Carlos Garaicoa, (b. 1967 Havana, Cuba), Proyecto acerca de la constuccione de la verdadera Torre de Babel (Project drawing for On the Construction of the Real Tower of Babel), 1993, Ink drawing with photograph (collage), Gift of the artist and Sicardi | Ayers | Bacino Gallery 2019.1241 (Left). Carlos Garaicoa (b. 1967 Havana, Cuba), Rivoli o el lugar de donde emana la sangre (proyecto cruel) (Rivoli, or the Place from Which the Blood Flows (Cruel Project)), 1994, Screenprint with watercolor, Gift of the artist and Sicardi | Ayers | Bacino Gallery 2019.1240 (Right)

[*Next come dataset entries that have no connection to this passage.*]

/-- What a phase of `i` that leads from `s` to `t` leaves in the registers, AC, DR, E and PC apart (R24 to R38, D8). -/
structure PhaseFrame (i : Instr) (s t : State) : Prop where
  AR : t.AR = s.AR
  IR : t.IR = s.IR
  TR : t.TR = s.TR
  INPR : t.INPR = s.INPR
  I : t.I = s.I
  ERR : t.ERR = s.ERR
  OUTR : t.OUTR = if i = .out then s.AC.extractLsb' 0 8 else s.OUTR
  FGI : t.FGI = if i = .inp then false else s.FGI
  FGO : t.FGO = if i = .out then false else s.FGO
  IEN : t.IEN = if i = .ion then true else if i = .iof then false else s.IEN
  S : t.S = if i = .hlt then false else s.S

theorem phase_frame {i : Instr} {p : Nat} {f : State → State} (hf : (phasesOf i)[p]? = some f) (s : State) :
    PhaseFrame i s (f s) := by
  refine phases_induction (P := fun i _ f => PhaseFrame i s (f s)) ?memory ?register ?inputOutput hf
  case memory => intro ind a; and_intros <;> constructor <;> rfl
  case register => and_intros <;> constructor <;> rfl
  case inputOutput => and_intros <;> constructor <;> rfl

/-- A phase leaves AC, DR and E alone unless its instruction is one R21, R23 or R32 lists. -/
theorem phase_keeps_unwritten {i : Instr} {p : Nat} {f : State → State} (hf : (phasesOf i)[p]? = some f) (s : State) :
    (writesAC i = false → (f s).AC = s.AC) ∧ (writesDR i = false → (f s).DR = s.DR) ∧
      (writesE i = false → (f s).E = s.E) := by
  refine phases_induction (P := fun i _ f => (writesAC i = false → (f s).AC = s.AC) ∧
    (writesDR i = false → (f s).DR = s.DR) ∧ (writesE i = false → (f s).E = s.E)) ?memory ?register ?inputOutput hf
  case memory => intro ind a; and_intros <;> intro h <;> cases h <;> rfl
  case register => and_intros <;> intro h <;> cases h <;> rfl
  case inputOutput => and_intros <;> intro h <;> cases h <;> rfl

/-- A state before its instruction's last: SC counts up and the control is otherwise as it was (R105 to R107). -/
structure Continues (s t : State) : Prop where
  SC : t.SC = s.SC + 1
  S : t.S = s.S
  R : t.R = s.R
  I : t.I = s.I
  IR : t.IR = s.IR
  M : t.M = s.M
  ERR : t.ERR = s.ERR

/-- An instruction's last state: `end_instruction`, and at most one store, at AR (R58, R112). -/
structure Ends (s t : State) : Prop where
  SC : t.SC = 0
  R : t.R = if interruptRequest s then true else s.R
  M : t.M = s.M ∨ ∃ v, t.M = s.M.set s.AR.toNat v
  ERR : t.ERR = s.ERR

theorem fetchOperand_continues (s : State) : Continues s (fetchOperand s) := ⟨rfl, rfl, rfl, rfl, rfl, rfl, rfl⟩

theorem iszIncrement_continues (s : State) : Continues s (iszIncrement s) := ⟨rfl, rfl, rfl, rfl, rfl, rfl, rfl⟩

/-- `end_instruction` after writes that keep R, ERR and memory. -/
theorem endInstruction_ends {s t : State} (hR : t.R = s.R) (hERR : t.ERR = s.ERR)
    (hM : t.M = s.M ∨ ∃ v, t.M = s.M.set s.AR.toNat v) : Ends s (State.endInstruction s t) :=
  ⟨rfl, by simp [hR], hM, hERR⟩

/-- A phase is followed by another and `Continues`, or it is the last and `Ends` (R108, R109). -/
theorem phase_continues_or_ends {i : Instr} {p : Nat} {f : State → State} (hf : (phasesOf i)[p]? = some f) :
    ((∃ g, (phasesOf i)[p + 1]? = some g) ∧ ∀ s, Continues s (f s)) ∨
    ((phasesOf i)[p + 1]? = none ∧ ∀ s, Ends s (f s)) := by
  refine phases_induction (P := fun i p f => ((∃ g, (phasesOf i)[p + 1]? = some g) ∧ ∀ s, Continues s (f s)) ∨
    ((phasesOf i)[p + 1]? = none ∧ ∀ s, Ends s (f s))) ?memory ?register ?inputOutput hf
  case memory =>
    intro ind a
    refine ⟨.inl ⟨⟨_, rfl⟩, fetchOperand_continues⟩, .inr ⟨rfl, fun s => endInstruction_ends rfl rfl (.inl rfl)⟩,
      .inl ⟨⟨_, rfl⟩, fetchOperand_continues⟩, .inr ⟨rfl, fun s => endInstruction_ends rfl rfl (.inl rfl)⟩,
      .inl ⟨⟨_, rfl⟩, fetchOperand_continues⟩, .inr ⟨rfl, fun s => endInstruction_ends rfl rfl (.inl rfl)⟩,
      .inr ⟨rfl, fun s => endInstruction_ends rfl rfl (.inr ⟨_, rfl⟩)⟩,
      .inr ⟨rfl, fun s => endInstruction_ends rfl rfl (.inl rfl)⟩,
      .inr ⟨rfl, fun s => endInstruction_ends rfl rfl (.inr ⟨_, rfl⟩)⟩,
      .inl ⟨⟨_, rfl⟩, fetchOperand_continues⟩, .inl ⟨⟨_, rfl⟩, iszIncrement_continues⟩,
      .inr ⟨rfl, fun s => endInstruction_ends rfl rfl (.inr ⟨_, rfl⟩)⟩⟩
  case register =>
    and_intros <;> exact .inr ⟨rfl, fun s => endInstruction_ends rfl rfl (.inl rfl)⟩
  case inputOutput =>
    and_intros <;> exact .inr ⟨rfl, fun s => endInstruction_ends rfl rfl (.inl rfl)⟩

end Sys2Proof.Machine

/-! ### The states that remain, and the timing state performed next

`step` performs a list of timing states, `stepCycle` one; both read the same list, `pendingStates`. -/

namespace Sys2Proof.Machine

/-- The engine is past T2 of an instruction, or in the interrupt cycle. -/
def InProgress (s : State) : Prop := s.R = true ∨ 3 ≤ s.SC.toNat

/-- The timing states that remain of the instruction or interrupt cycle in progress (R100, R213). -/
def pendingStates (s : State) : List (State → State) :=
  if s.R then interruptStates.drop s.SC.toNat else remainingStates s

theorem pendingStates_interrupt {s : State} (hR : s.R = true) :
    pendingStates s = interruptStates.drop s.SC.toNat := if_pos hR

theorem pendingStates_ok {s : State} {i : Instr} (hR : s.R = false) (hd : decode s.IR = .ok i) :
    pendingStates s = (statesAfterDecode i s).drop (s.SC.toNat - 3) := by
  simp [pendingStates, remainingStates, hR, hd]

theorem pendingStates_error {s : State} {why : IllegalWord} (hR : s.R = false) (hd : decode s.IR = .error why) :
    pendingStates s = if s.SC.toNat = 3 then [decodeErrorState] else [] := by
  simp [pendingStates, remainingStates, hR, hd]
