-- ==== Sys2Proof/Syntax.lean ====
section
/-!
DEFINITION. The commands of the block: one constructor per row of the command table, with the row's operands. Every constructor's first
operand is the local time in ns at which the command comes (R7). A record number `r` names an accepted descriptor or admin command, `k` of a
Keeper message its place among the delivered management messages; `aes` and `hits` say what the AES and ECC checks find while it runs.
-/
namespace Sys2Proof
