-- ==== Sys2Proof/Machine/Bits.lean ====
section
/-!
DEFINITION. Bit fields, byte order and small searches: the plain arithmetic every other file uses.
-/
namespace Sys2Proof.Machine

/-- Bits [lo + n − 1 : lo] of a number. -/
def bitsN (x lo n : Nat) : Nat := x / 2 ^ lo % 2 ^ n

/-- Bits [lo + n − 1 : lo] of a word. -/
def bits (w : Word) (lo n : Nat) : Nat := bitsN w.toNat lo n

/-- One bit of a word. -/
def bit (w : Word) (i : Nat) : Bool := bits w i 1 == 1

/-- A number with bits [lo + n − 1 : lo] replaced by the low n bits of v. -/
def setBitsN (x lo n v : Nat) : Nat := x / 2 ^ (lo + n) * 2 ^ (lo + n) + v % 2 ^ n * 2 ^ lo + x % 2 ^ lo

/-- A word with bits [lo + n − 1 : lo] replaced by the low n bits of v. -/
def setBits (w : Word) (lo n v : Nat) : Word := BitVec.ofNat 64 (setBitsN w.toNat lo n v)

/-- A word made of one number. -/
def word (n : Nat) : Word := BitVec.ofNat 64 n

/-- A bit as a number. -/
def b2n (b : Bool) : Nat := if b then 1 else 0

/-- Little-endian value of a byte string (R8). -/
def leNat : List Byte → Nat
  | [] => 0
  | b :: bs => b.toNat + 256 * leNat bs

/-- The n low bytes of a number, little-endian (R8). -/
def leBytes : Nat → Nat → List Byte
  | 0, _ => []
  | n + 1, x => BitVec.ofNat 8 x :: leBytes n (x / 256)

/-- Big-endian value of a byte string. -/
def beNat (bs : List Byte) : Nat := leNat bs.reverse

/-- The n low bytes of a number, big-endian. -/
def beBytes (n x : Nat) : List Byte := (leBytes n x).reverse

/-- A word as its eight bytes, little-endian. -/
def wordBytes (w : Word) : List Byte := leBytes 8 w.toNat

/-- The k-th 8-byte word of a byte string. -/
def wordAt (bs : List Byte) (k : Nat) : Word := word (leNat ((bs.drop (8 * k)).take 8))

/-- The bytes [off, off + n). -/
def slice (bs : List Byte) (off n : Nat) : List Byte := (bs.drop off).take n

/-- Round up to a multiple. -/
def ceilDiv (a b : Nat) : Nat := (a + b - 1) / b

/-- The first of n numbers from i on that satisfies p. -/
def firstIdx (p : Nat → Bool) : Nat → Nat → Option Nat
  | 0, _ => none
  | n + 1, i => if p i then some i else firstIdx p n (i + 1)

/-- The numbers among n from i on that satisfy p. -/
def allIdx (p : Nat → Bool) (n i : Nat) : List Nat := (List.range' i n).filter p

/-- The set bits of a mask below n. -/
def maskBits (m n : Nat) : List Nat := (List.range n).filter (fun i => m.testBit i)

/-- A signed reading of an n-bit number. -/
def signed (x n : Nat) : Int := if x < 2 ^ (n - 1) then (x : Int) else (x : Int) - 2 ^ n

/-- An integer modulo 2^n. -/
def unsigned (x : Int) (n : Nat) : Nat := (x % (2 ^ n : Int)).toNat

/-- Addition that saturates at 2^n − 1. -/
def satAdd (a b n : Nat) : Nat := min (a + b) (2 ^ n - 1)

/-- The difference of two free-running 32-bit indices (R140). -/
def idxDiff (a b : Nat) : Nat := (a + 2 ^ 32 - b % 2 ^ 32) % 2 ^ 32

/-- Replace the element at position i. -/
def setAt {α : Type} (l : List α) (i : Nat) (v : α) : List α := l.set i v

end Sys2Proof.Machine
end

The generous donation of two works by Carlos Garaicoa brings this influential Cuban artist into the collections of the Davis Museum for the first time. Born in Havana in 1967, Garaicoa currently lives and works in Madrid, and also maintains a studio in Havana. His work has been widely exhibited internationally, including at the Venice Biennale and Documenta 11 and 14, and is held in many significant collections, such as the Museum of Modern Art, the MFA Houston, and the Museum of Contemporary Art in Los Angeles. Garaicoa investigates the symbolic power of architecture—often, as in these two works, in Havana—and how the meanings of structures are shaped by the passage of time. Havana is marked by ruins: buildings from the pre-Revolutionary past that have disintegrated from neglect, as well as modernist projects left unfinished by the 1959 Revolution. For the artist, these modern ruins allow him to critique generally accepted modernist ideas concerning social and political utopias, as well as the political, economic, and social structures and policies that constantly change the urban landscape. Many of his works mimic the blueprints of the professionals he questions.

The unique collage On the Construction of the Real Tower of Babel (Proyecto acerca de la construcción de la verdadera Torre de Babel) includes a photograph showing part of the Gran Hotel, built in 1889, with one corner of the historic building supported by wooden beams to prevent collapse. In Garaicoa’s hands, the beams become the fictional foundation for a modern gleaming pyramidal tower that seems to have been abandoned by the Revolutionary government: such a project would have been absurd in the early 1990s. He refers to this unbuilt structure—shown in the drawing as if an architect’s sketch—as a new or “real” Tower of Babel, raising questions about communication in a place meant to house foreign tourists.